[Andersonville Volume 3 by John McElroy]@TWC D-Link bookAndersonville Volume 3 CHAPTER LI 6/13
Groans from pain-racked bodies could not be repressed, and bitter curses and maledictions against the Rebels leaped unbidden to the lips at the slightest occasion, but there was no murmuring or whining.
There was not a day--hardly an hour--in which one did not see such exhibitions of manly fortitude as made him proud of belonging to a race of which every individual was a hero. But the emotion which pain and suffering and danger could not develop, joy could, and boys sang, and shouted and cried, and danced as if in a delirium.
"God's country," fairer than the sweet promised land of Canaan appeared to the rapt vision of the Hebrew poet prophet, spread out in glad vista before the mind's eye of every one.
It had come--at last it had come that which we had so longed for, wished for, prayed for, dreamed of; schemed, planned, toiled for, and for which went up the last earnest, dying wish of the thousands of our comrades who would now know no exchange save into that eternal "God's country" where Sickness and sorrow, pain and death Are felt and feared no more. Our "preparations," for leaving were few and simple.

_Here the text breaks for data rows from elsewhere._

-- ==== Sys2Proof/Proofs/Transforms.lean ====
section
/-! SUPPORT. The runs of R134 and R166, ShiftRows in flat indices (42_state_transforms.md R148), OFBXOR
(44_ofb_stream.md R183), and that each step of EncryptBlock can be undone (43_block_encryptor.md R169). -/

namespace Sys2Proof.Machine

/-! ## The key expansion as a run of words -/

/-- Of two writes of `W` the second stands. -/
@[simp] theorem State.setW_setW (s : State) (w w' : Schedule) : (s.setW w).setW w' = s.setW w' := rfl

/-- Words KSWORD(i) one after another fold over their indices (R132). -/
theorem execWords_kswords {is : List Nat} (his : ∀ i ∈ is, i ∈ scheduleIndices) (ws : List UopWord)
    {s : State} (hu : s.scheduleInUse = false) :
    execWords (is.map (putUop 0x2) ++ ws) s = execWords ws (s.setW (is.foldl stepWord s.w)) := by
  induction is generalizing s with
  | nil => rfl
  | cons i is ih =>
    obtain ⟨hi, his⟩ := List.forall_mem_cons.1 his
    have hrange : 8 ≤ i ∧ i < 60 := by simpa [scheduleIndices, List.mem_range'_1] using hi
    rw [List.map_cons, List.cons_append, execWords_cons (decodeUop_ksword i hi)
      (exec_ksword_unused hrange.1 hrange.2 hu), ih his (by simpa using hu)]
    simp

/-- KSLOAD and words KSWORD(i) after it, whatever follows them. -/
theorem execWords_ksload_kswords {is : List Nat} (his : ∀ i ∈ is, i ∈ scheduleIndices)
    (ws : List UopWord) {s : State} (hu : s.scheduleInUse = false) :
    execWords (putUop 0x1 0 :: is.map (putUop 0x2) ++ ws) s =
      execWords ws (s.setW (is.foldl stepWord (loadKeyWords s.this.work.key s.w))) := by
  rw [List.cons_append, execWords_cons decodeUop_ksload (exec_ksload_unused hu),
    execWords_kswords his ws (by simpa using hu)]
  simp

/-- Settles O15: the run folds over the indices 8 to 59, and the fold is `KeyExpand` by `expandInto_eq`. -/
theorem keyExpansionSequenceIsKeyExpand : Obligations.KeyExpansionSequenceIsKeyExpand := by
  refine ⟨by decide, fun s hu => ?_⟩
  have hrun := execWords_ksload_kswords (fun i hi => hi) [] hu
  rw [List.append_nil] at hrun
  have hexpand := expandInto_eq s.this.work.key s.w
  rw [expandInto] at hexpand
  rw [hexpand] at hrun
  exact hrun

/-! ## The block encryption as a run of words -/

/-- Settles O24: `execWords_cipherProgram` with no word after it, for either source. -/
theorem cipherSequenceIsEncryptBlock : Obligations.CipherSequenceIsEncryptBlock := by
  intro src
  refine ⟨by cases src <;> decide, fun s => ?_⟩
  have hrun := execWords_cipherProgram (execLdstate_eq src s) []
  rw [List.append_nil] at hrun
  exact hrun

/-! ## ShiftRows -/

/-- ShiftRows in flat indices (R148). -/
theorem shiftRows_getElem (g : Block) (k : Nat) (h : k < 16) :
    (shiftRows g)[k] = g[(k + 4 * (k % 4)) % 16]'(Nat.mod_lt _ (by decide)) := by
  have hindex : k % 4 + 4 * ((k / 4 + k % 4) % 4) = (k + 4 * (k % 4)) % 16 := by omega
  simp only [shiftRows, Vector.getElem_ofFn, cell, row, col, Fin.val_add, hindex]

/-- Four times around every row is back in its place. -/
theorem shiftRows_four (g : Block) : shiftRows (shiftRows (shiftRows (shiftRows g))) = g := by
  have haround : ∀ r c : Fin 4, c + r + r + r + r = c := by decide
  apply grid_ext
  intro r c
  rw [cell_shiftRows, cell_shiftRows, cell_shiftRows, cell_shiftRows, haround]

/-- Settles O20: the cells by `cell_shiftRows`, the flat indices by `shiftRows_getElem`, the order of the
rotation by `shiftRows_four`. -/
theorem shiftrowsRotatesRows : Obligations.ShiftrowsRotatesRows :=
  ⟨fun s => ⟨_, exec_shiftrows s, rfl, cell_shiftRows s.this.grid, shiftRows_getElem s.this.grid⟩,
    shiftRows_four⟩

/-! ## EncryptBlock undone -/

/-- What is the identity when done four times is a bijection. -/
theorem bijective_of_four {f : Block → Block} (h : ∀ g, f (f (f (f g))) = g) : Function.Bijective f :=
  Function.bijective_iff_has_inverse.mpr ⟨fun g => f (f (f g)), h, h⟩

/-- SubBytes is undone byte by byte. -/
theorem subBytes_bijective : Function.Bijective subBytes := by
  obtain ⟨back, hleft, hright⟩ := Function.bijective_iff_has_inverse.mp sbox_bijective
  refine Function.bijective_iff_has_inverse.mpr
    ⟨fun g => Vector.ofFn fun k => back g[k], fun g => ?_, fun g => ?_⟩
  · exact Vector.ext fun k hk => by simp [subBytes, hleft _]
  · exact Vector.ext fun k hk => by simp [subBytes, hright _]

/-- ShiftRows is undone by the rest of the turn. -/
theorem shiftRows_bijective : Function.Bijective shiftRows := bijective_of_four shiftRows_four

/-- A column mixed (R149). -/
def mixed (a : Fin 4 → Byte) (r : Fin 4) : Byte := mixColumn (a 0) (a 1) (a 2) (a 3) r

/-- Adding the same byte twice adds nothing. -/
theorem xor_xor_cancel_left (a b : Byte) : a ^^^ (a ^^^ b) = b := by
  rw [← BitVec.xor_assoc, BitVec.xor_self, BitVec.zero_xor]

/-- The order of the summands does not matter. -/
theorem xor_left_comm (a b c : Byte) : a ^^^ (b ^^^ c) = b ^^^ (a ^^^ c) := by ac_rfl

/-- The sum of a column. -/
def columnSum (a : Fin 4 → Byte) : Byte := a 0 ^^^ a 1 ^^^ a 2 ^^^ a 3

/-- Each row of R149 in the same words. -/
theorem mixed_eq (a : Fin 4 → Byte) (r : Fin 4) :
    mixed a r = a r ^^^ columnSum a ^^^ (xtime (a r) ^^^ xtime (a (r + 1))) := by
  rw [← xtime_xor]
  match r with
  | 0 | 1 | 2 | 3 => rfl

/-- Mixing keeps the sum of the column: each doubling occurs twice. -/
theorem columnSum_mixed (a : Fin 4 → Byte) : columnSum (mixed a) = columnSum a := by
  rw [columnSum, mixed_eq, mixed_eq, mixed_eq, mixed_eq]
  change a 0 ^^^ columnSum a ^^^ (xtime (a 0) ^^^ xtime (a 1)) ^^^
    (a 1 ^^^ columnSum a ^^^ (xtime (a 1) ^^^ xtime (a 2))) ^^^
    (a 2 ^^^ columnSum a ^^^ (xtime (a 2) ^^^ xtime (a 3))) ^^^
    (a 3 ^^^ columnSum a ^^^ (xtime (a 3) ^^^ xtime (a 0))) = a 0 ^^^ a 1 ^^^ a 2 ^^^ a 3
  generalize columnSum a = t, a 0 = a0, a 1 = a1, a 2 = a2, a 3 = a3
  generalize xtime a0 = x0, xtime a1 = x1, xtime a2 = x2, xtime a3 = x3
  simp only [BitVec.xor_assoc, BitVec.xor_comm, xor_left_comm, xor_xor_cancel_left, BitVec.xor_self,
    BitVec.xor_zero]

/-- The matrix of R151 squared multiplies by 5 and adds 4 times the cell two rows further: the column's sum
and the single doublings cancel. -/
theorem mixed_mixed (a : Fin 4 → Byte) (r : Fin 4) :
    mixed (mixed a) r = a r ^^^ (xtime (xtime (a r)) ^^^ xtime (xtime (a (r + 2)))) := by
  have htwo : r + 1 + 1 = r + 2 := by rw [add_assoc]; rfl
  rw [mixed_eq, columnSum_mixed, mixed_eq, mixed_eq, htwo]
  simp only [xtime_xor]
  generalize columnSum a = t, a r = a0, a (r + 1) = a1, a (r + 2) = a2
  generalize xtime t = xt, xtime a0 = x0, xtime a1 = x1, xtime a2 = x2
  generalize xtime x0 = y0, xtime x1 = y1, xtime x2 = y2
  simp only [BitVec.xor_assoc, BitVec.xor_comm, xor_left_comm, xor_xor_cancel_left]

/-- The matrix of R151 to the fourth power is the identity: 5 times 5 and 4 times 4 differ by 1. -/
theorem mixed_four (a : Fin 4 → Byte) (r : Fin 4) : mixed (mixed (mixed (mixed a))) r = a r := by
  have haround : r + 2 + 2 = r := by revert r; decide
  rw [mixed_mixed, mixed_mixed, mixed_mixed, haround]
  simp only [xtime_xor]
  generalize xtime (xtime (a r)) = x, xtime (xtime (a (r + 2))) = y
  generalize xtime (xtime x) = x2, xtime (xtime y) = y2
  simp only [BitVec.xor_assoc, BitVec.xor_comm, xor_left_comm, xor_xor_cancel_left, BitVec.xor_self,
    BitVec.xor_zero]

/-- MixColumns is undone by doing it three times more. -/
theorem mixColumns_bijective : Function.Bijective mixColumns := by
  refine bijective_of_four fun g => grid_ext fun r c => ?_
  have hcolumn : ∀ s : Block, (fun r => cell (mixColumns s) r c) = mixed fun r => cell s r c :=
    fun s => funext fun r => cell_mixColumns s r c
  have hfour := mixed_four (fun r => cell g r c) r
  rw [← hcolumn, ← hcolumn, ← hcolumn, ← hcolumn] at hfour
  exact hfour

/-- AddRoundKey undoes itself. -/
theorem addRoundKey_bijective (w : Schedule) (k : Nat) : Function.Bijective (addRoundKey w k) :=
  Function.Involutive.bijective (addRoundKey_addRoundKey w k)

/-- A full round can be undone. -/
theorem fullRound_bijective (w : Schedule) (r : Nat) : Function.Bijective fun g => fullRound w g r :=
  (addRoundKey_bijective w r).comp
    (mixColumns_bijective.comp (shiftRows_bijective.comp subBytes_bijective))

/-- Full rounds one after another can be undone. -/
theorem fullRounds_bijective (w : Schedule) (rs : List Nat) :
    Function.Bijective fun g => rs.foldl (fullRound w) g := by
  induction rs with
  | nil => exact Function.bijective_id
  | cons r rs ih => exact ih.comp (fullRound_bijective w r)

/-- EncryptBlock as its steps, one after another (R165). -/
theorem encryptBlock_eq_comp (w : Schedule) :
    (fun b => encryptBlock b w) = addRoundKey w 14 ∘ shiftRows ∘ subBytes ∘
      (fun g => (List.range' 1 13).foldl (fullRound w) g) ∘ addRoundKey w 0 := by
  funext b
  simp only [encryptBlock, Function.comp_apply]

/-- Settles O23: EncryptBlock is made of steps that can be undone. -/
theorem encryptBlockIsBijective : Obligations.EncryptBlockIsBijective := by
  intro w
  rw [encryptBlock_eq_comp]
  exact (addRoundKey_bijective w 14).comp (shiftRows_bijective.comp (subBytes_bijective.comp
    ((fullRounds_bijective w _).comp (addRoundKey_bijective w 0))))

/-! ## OFBXOR -/

/-- OFBXOR of a chunk that lies inside the data (R183). -/
theorem exec_ofbxor {s : State} {n : Nat} (h1 : 1 ≤ n) (h16 : n ≤ 16)
    (hd : s.this.seq.off + n ≤ s.this.work.data.length) :
    exec (.ofbxor n) s = .next (s.memWrite s.this.seq.off
      (xorChunk ((s.this.work.data.drop s.this.seq.off).take n) s.this.grid)) := by
  simp only [exec, execOfbxor, State.memRead, hd, h1, h16, and_self, if_true]

/-- Settles O27: the bytes by `xorChunk_getElem?`, their offsets by `Memory.read_write`. -/
theorem ofbxorStoresLeadingKeystreamBytes : Obligations.OfbxorStoresLeadingKeystreamBytes := by
  refine ⟨fun s n h1 h16 hd => ⟨_, exec_ofbxor h1 h16 hd, rfl, fun j hj => ?stored, fun a ha => ?kept⟩,
    fun s n hn => ?range, fun s n h1 h16 hd => ?past⟩
  case stored =>
    rw [State.memWrite_this, Memory.read_write, if_pos (by simp; omega), Nat.add_sub_cancel_left,
      xorChunk_getElem? _ _ j (by simp; omega) (by omega)]
    simp
  case kept =>
    rw [State.memWrite_this, Memory.read_write, if_neg (by simp; omega)]
  case range => exact if_neg (by omega)
  case past =>
    have hpast : ¬ s.this.seq.off + n ≤ s.this.work.data.length := Nat.not_le.mpr hd
    simp only [exec, execOfbxor, State.memRead, hpast, h1, h16, and_self, if_true, if_false]

end Sys2Proof.Machine
end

When the morning came, and shortly after the order to move, Andrews and I picked our well-worn blanket, our tattered overcoat, our rude chessmen, and no less rude board, our little black can, and the spoon made of hoop-iron, and bade farewell to the hole-in-the-ground that had been our home for nearly seven long months. My feet were still in miserable condition from the lacerations received in the attempt to escape, but I took one of our tent poles as a staff and hobbled away.